Records for the exercise =>
-- ==== Sys2Proof/Certificates/Slice0/Obligations.lean ====
section
/-! DEFINITION. The obligations: what the numbered rules of the spec say of the model. -/

namespace Sys2Proof.Claims

open Sys2Proof.Machine

/-- The target address of the cursor, `(x[BASE] + cur) mod 2^16` (R42). -/
def cursorAddress (s : State) : Word := BitVec.ofNat 16 (s.base.toNat + s.cur)

/-- A 16-bit operand from its two bytes (R44). -/
def littleEndian (lo hi : Byte) : Word := BitVec.ofNat 16 (lo.toNat + 256 * hi.toNat)

/-- The displacement of a branch, -128 to 127 (R140). -/
def displacement (rr : Byte) : Int := if 128 ≤ rr.toNat then (rr.toNat : Int) - 256 else rr.toNat

/-- The target of a branch at `a`: `(a + 2 + disp(rr)) mod 2^16` (R141). -/
def branchTarget (a : Word) (rr : Byte) : Word := BitVec.ofInt 16 (a.toNat + 2 + displacement rr)

/-- The data record of a byte at an address (R105). -/
def byteRecord (b : Byte) (a : Word) : Record :=
  { kind := .data, address := a, rawBytes := [b], mnemonic := ".byte".toList, mode := .implied, operandValue := none,
    renderedText := ".byte $".toList ++ hex2 b }

/-- Rows of R70 with 0, 1 or 2 operand bytes: the instruction, the opcode and the mnemonic. -/
abbrev Rows0 := List (Instr × Byte × String)
abbrev Rows1 := List ((Byte → Instr) × Byte × String)
abbrev Rows2 := List ((Byte → Byte → Instr) × Byte × String)

/-- OPROM gives the opcode `op` the mnemonic `mn`, the mode `mode` and the length `n`, and `i` encodes as `bytes`. -/
def HasEntry (i : Instr) (op : Byte) (bytes : List Byte) (mn : Text) (mode : Mode) (n : Nat) : Prop :=
  encode i = bytes ∧ (lookup op).map (fun e => (mnemonicText e.mnemonic, e.mode, e.length)) = some (mn, mode, n)

/-- What a family rule says of an instruction of 1 byte: its encoding and its entry; and at any cursor below `N` its
record is emitted and the cursor advances by 1. Nothing else changes. -/
def DecodesOneByte (i : Instr) (op : Byte) (mn : Text) (mode : Mode) : Prop :=
  HasEntry i op [op] mn mode 1 ∧
  ∀ s : State, s.cur < s.buf.size →
    exec i s = .next { s with
      cur := s.cur + 1
      out := s.out ++ [{ kind := .instr, address := cursorAddress s, rawBytes := [op], mnemonic := mn, mode := mode,
                         operandValue := none, renderedText := mn }] }

/-- What a family rule says of an instruction of 2 or 3 bytes: its encoding and its entry. Where it fits in the buffer
its record is emitted and the cursor advances by its length. Where it does not, it is truncated: with `RC = 1` STATUS
and ERRINFO alone change, with `RC = 0` the opcode byte is emitted as data and the cursor advances by 1. Nothing else
changes. -/
def Decodes (i : Instr) (op : Byte) (args : List Byte) (mn : Text) (mode : Mode) (v : Option Word)
    (text : Word → Text) : Prop :=
  HasEntry i op (op :: args) mn mode (args.length + 1) ∧
  ∀ s : State, s.cur < s.buf.size →
    (s.cur + (args.length + 1) ≤ s.buf.size →
      exec i s = .next { s with
        cur := s.cur + (args.length + 1)
        out := s.out ++ [{ kind := .instr, address := cursorAddress s, rawBytes := op :: args, mnemonic := mn,
                           mode := mode, operandValue := v, renderedText := text (cursorAddress s) }] }) ∧
    (s.buf.size < s.cur + (args.length + 1) → s.ctrl = 1 →
      exec i s = .next { s with
        status := .truncated
        errInfo := .truncated s.cur op (args.length + 1) (s.buf.size - s.cur) }) ∧
    (s.buf.size < s.cur + (args.length + 1) → s.ctrl = 0 →
      exec i s = .next { s with cur := s.cur + 1, out := s.out ++ [byteRecord op (cursorAddress s)] })

/-- The records `rs` decode the bytes of `m` from offset `c` to offset `c'`, with no gap and no overlap, each at its
own address. -/
def Contiguous (m : Memory) (base : Word) : Nat → List Record → Nat → Prop
  | c, [], c' => c = c'
  | c, r :: rs, c' =>
    1 ≤ r.rawBytes.length ∧ r.rawBytes = m.readBytes c r.rawBytes.length ∧
      r.address = BitVec.ofNat 16 (base.toNat + c) ∧ Contiguous m base (c + r.rawBytes.length) rs c'

/-- The offsets of the records `rs` of a run that stands at offset `c` (R113). -/
def offsetsOf : Nat → List Record → List Nat
  | _, [] => []
  | c, r :: rs => c :: offsetsOf (c + r.rawBytes.length) rs

/-- The spellings of NORMSET (R451). -/
def normMnemonics : List Text :=
  ["ADC", "AND", "ASL", "BIT", "CMP", "CPX", "CPY", "DEC", "EOR", "INC", "JMP", "JSR", "LDA", "LDX", "LDY", "LSR",
   "ORA", "ROL", "ROR", "SBC", "STA", "STX", "STY"].map String.toList

/-- The digits of base 16, uppercase (R130). -/
def digits16 : Text :=
  ['0', '1', '2', '3', '4', '5', '6', '7', '8', '9', 'A', 'B', 'C', 'D', 'E', 'F']

/-- The text has the form that NORM rewrites (R452). -/
def HasNormForm (t m ds sfx : Text) : Prop :=
  m ∈ normMnemonics ∧ ds.length = 4 ∧ (∀ d ∈ ds, d ∈ digits16) ∧
    sfx ∈ ["", ",X", ",Y"].map String.toList ∧ t = m ++ " $".toList ++ ds ++ sfx

/-- The suffix of a mode that NORM rewrites; `none` for every other mode (R452, R453). -/
def normSuffix : Mode → Option Text
  | .absolute => some []
  | .absoluteX => some ",X".toList
  | .absoluteY => some ",Y".toList
  | _ => none

/-- A START's range is valid: it starts below `N` and does not end before it starts (R100). -/
def ValidRange (s : State) (st en : Nat) : Prop := st < s.buf.size ∧ st ≤ en

/-- The machine's next step is a STEP of a run in progress: the host has no other operation pending (log 3). -/
def MayStep (s : State) : Prop := s.inbox = [] ∧ s.status = .running

end Sys2Proof.Claims

open Sys2Proof Sys2Proof.Machine Sys2Proof.Claims

/-- The register transfers and INX, INY, DEX, DEY (R232, R233, R234, R235, R236, R237, R329, R330, R331, R332): the
record and the cursor. -/
def Obligations.TransfersAndStepsOfXYDecode : Prop :=
  ∀ p ∈ ([(.tax, 0xAA, "TAX"), (.tay, 0xA8, "TAY"), (.txa, 0x8A, "TXA"), (.tya, 0x98, "TYA"), (.tsx, 0xBA, "TSX"),
       (.txs, 0x9A, "TXS"), (.inx, 0xE8, "INX"), (.iny, 0xC8, "INY"), (.dex, 0xCA, "DEX"), (.dey, 0x88, "DEY")] : Rows0),
    DecodesOneByte p.1 p.2.1 p.2.2.toList .implied

/-- RTS, RTI and BRK (R352, R353, R354): the record and the cursor. -/
def Obligations.ReturnsAndBreakDecode : Prop :=
  ∀ p ∈ ([(.rts, 0x60, "RTS"), (.rti, 0x40, "RTI"), (.brk, 0x00, "BRK")] : Rows0),
    DecodesOneByte p.1 p.2.1 p.2.2.toList .implied

/-- The stack, status-flag and no-operation instructions (R381, R382, R383, R384, R385, R386, R387, R388, R389, R390,
R391, R392): the record and the cursor. -/
def Obligations.StackFlagAndNopInstructionsDecode : Prop :=
  ∀ p ∈ ([(.pha, 0x48, "PHA"), (.php, 0x08, "PHP"), (.pla, 0x68, "PLA"), (.plp, 0x28, "PLP"), (.clc, 0x18, "CLC"),
       (.sec, 0x38, "SEC"), (.cli, 0x58, "CLI"), (.sei, 0x78, "SEI"), (.clv, 0xB8, "CLV"), (.cld, 0xD8, "CLD"),
       (.sed, 0xF8, "SED"), (.nop, 0xEA, "NOP")] : Rows0),
    DecodesOneByte p.1 p.2.1 p.2.2.toList .implied

/-- The Accumulator forms (R301, R306, R311, R316): the record and the cursor. -/
def Obligations.AccumulatorShiftsDecode : Prop :=
  ∀ p ∈ ([(.aslAccumulator, 0x0A, "ASL"), (.lsrAccumulator, 0x4A, "LSR"), (.rolAccumulator, 0x2A, "ROL"),
       (.rorAccumulator, 0x6A, "ROR")] : Rows0),
    DecodesOneByte p.1 p.2.1 p.2.2.toList .accumulator

/-- The Immediate forms (R201, R209, R214, R241, R249, R257, R265, R273, R281, R289, R292): the record, the cursor and
the truncation outcome. -/
def Obligations.ImmediateFormsDecode : Prop :=
  ∀ ii : Byte, ∀ p ∈ (
      [(.ldaImmediate, 0xA9, "LDA"), (.ldxImmediate, 0xA2, "LDX"), (.ldyImmediate, 0xA0, "LDY"),
       (.adcImmediate, 0x69, "ADC"), (.sbcImmediate, 0xE9, "SBC"), (.andImmediate, 0x29, "AND"),
       (.oraImmediate, 0x09, "ORA"), (.eorImmediate, 0x49, "EOR"), (.cmpImmediate, 0xC9, "CMP"),
       (.cpxImmediate, 0xE0, "CPX"), (.cpyImmediate, 0xC0, "CPY")] : Rows1),
    Decodes (p.1 ii) p.2.1 [ii] p.2.2.toList .immediate (some (ii.setWidth 16)) fun _ =>
      p.2.2.toList ++ " #$".toList ++ hex2 ii

/-- The ZeroPage loads, stores, shifts, INC and DEC (R202, R210, R215, R219, R226, R229, R302, R307, R312, R317, R321,
R325): the record, the cursor and the truncation outcome. -/
def Obligations.ZeroPageLoadsStoresShiftsDecode : Prop :=
  ∀ zz : Byte, ∀ p ∈ (
      [(.ldaZeroPage, 0xA5, "LDA"), (.ldxZeroPage, 0xA6, "LDX"), (.ldyZeroPage, 0xA4, "LDY"),
       (.staZeroPage, 0x85, "STA"), (.stxZeroPage, 0x86, "STX"), (.styZeroPage, 0x84, "STY"),
       (.aslZeroPage, 0x06, "ASL"), (.lsrZeroPage, 0x46, "LSR"), (.rolZeroPage, 0x26, "ROL"),
       (.rorZeroPage, 0x66, "ROR"), (.incZeroPage, 0xE6, "INC"), (.decZeroPage, 0xC6, "DEC")] : Rows1),
    Decodes (p.1 zz) p.2.1 [zz] p.2.2.toList .zeroPage (some (zz.setWidth 16)) fun _ =>
      p.2.2.toList ++ " $".toList ++ hex2 zz
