-- ==== Sys2Proof/Laws/Norm.lean ====
section
/-! SUPPORT. The two things NORM can do with a text of at least nine characters, and the texts it tests as characters. -/

namespace Sys2Proof.Machine

/-- What NORM tests, as a proposition. -/
theorem normalize_test (m1 m2 m3 sp dl d1 d2 d3 d4 : Char) (sfx : Text) :
    (normTexts.contains [m1, m2, m3] && sp == ' ' && dl == '$' && [d1, d2, d3, d4].all hexDigits.contains &&
      normSuffixes.contains sfx) = true ↔ [m1, m2, m3] ∈ normTexts ∧ sp = ' ' ∧ dl = '$' ∧ (∀ d ∈ [d1, d2, d3, d4], d ∈ hexDigits) ∧
      sfx ∈ normSuffixes := by
  simp only [Bool.and_eq_true, beq_iff_eq, List.contains_iff_mem, List.all_eq_true, and_assoc]

theorem normalize_rewrites {m1 m2 m3 sp dl d1 d2 d3 d4 : Char} {sfx : Text}
    (h : [m1, m2, m3] ∈ normTexts ∧ sp = ' ' ∧ dl = '$' ∧ (∀ d ∈ [d1, d2, d3, d4], d ∈ hexDigits) ∧
      sfx ∈ normSuffixes) :
    Machine.normalize (m1 :: m2 :: m3 :: sp :: dl :: d1 :: d2 :: d3 :: d4 :: sfx) =
      m1 :: m2 :: m3 :: ' ' :: '$' :: (wildcard ++ sfx) := if_pos ((normalize_test ..).mpr h)

theorem normalize_keeps {m1 m2 m3 sp dl d1 d2 d3 d4 : Char} {sfx : Text}
    (h : ¬ ([m1, m2, m3] ∈ normTexts ∧ sp = ' ' ∧ dl = '$' ∧ (∀ d ∈ [d1, d2, d3, d4], d ∈ hexDigits) ∧
      sfx ∈ normSuffixes)) :
    Machine.normalize (m1 :: m2 :: m3 :: sp :: dl :: d1 :: d2 :: d3 :: d4 :: sfx) =
      m1 :: m2 :: m3 :: sp :: dl :: d1 :: d2 :: d3 :: d4 :: sfx := if_neg fun hc => h ((normalize_test ..).mp hc)

theorem text_dollar : " $".toList = [' ', '$'] := by decide

theorem text_parenDollar : " ($".toList = [' ', '(', '$'] := by decide

theorem text_commaX : ",X".toList = [',', 'X'] := by decide

theorem text_commaY : ",Y".toList = [',', 'Y'] := by decide

theorem text_wildcard : " $????".toList = " $".toList ++ wildcard := by decide

end Sys2Proof.Machine
end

What the exercise asks => In the listing above, please print only the lines from the first one to the line where "127 (R140). -/" appears, exactly as written, both of those lines included.

Solution =>
-- ==== Sys2Proof/Certificates/Slice0/Obligations.lean ====
section
/-! DEFINITION. The obligations: what the numbered rules of the spec say of the model. -/

namespace Sys2Proof.Claims

open Sys2Proof.Machine

/-- The target address of the cursor, `(x[BASE] + cur) mod 2^16` (R42). -/
def cursorAddress (s : State) : Word := BitVec.ofNat 16 (s.base.toNat + s.cur)

/-- A 16-bit operand from its two bytes (R44). -/
def littleEndian (lo hi : Byte) : Word := BitVec.ofNat 16 (lo.toNat + 256 * hi.toNat)

/-- The displacement of a branch, -128 to 127 (R140). -/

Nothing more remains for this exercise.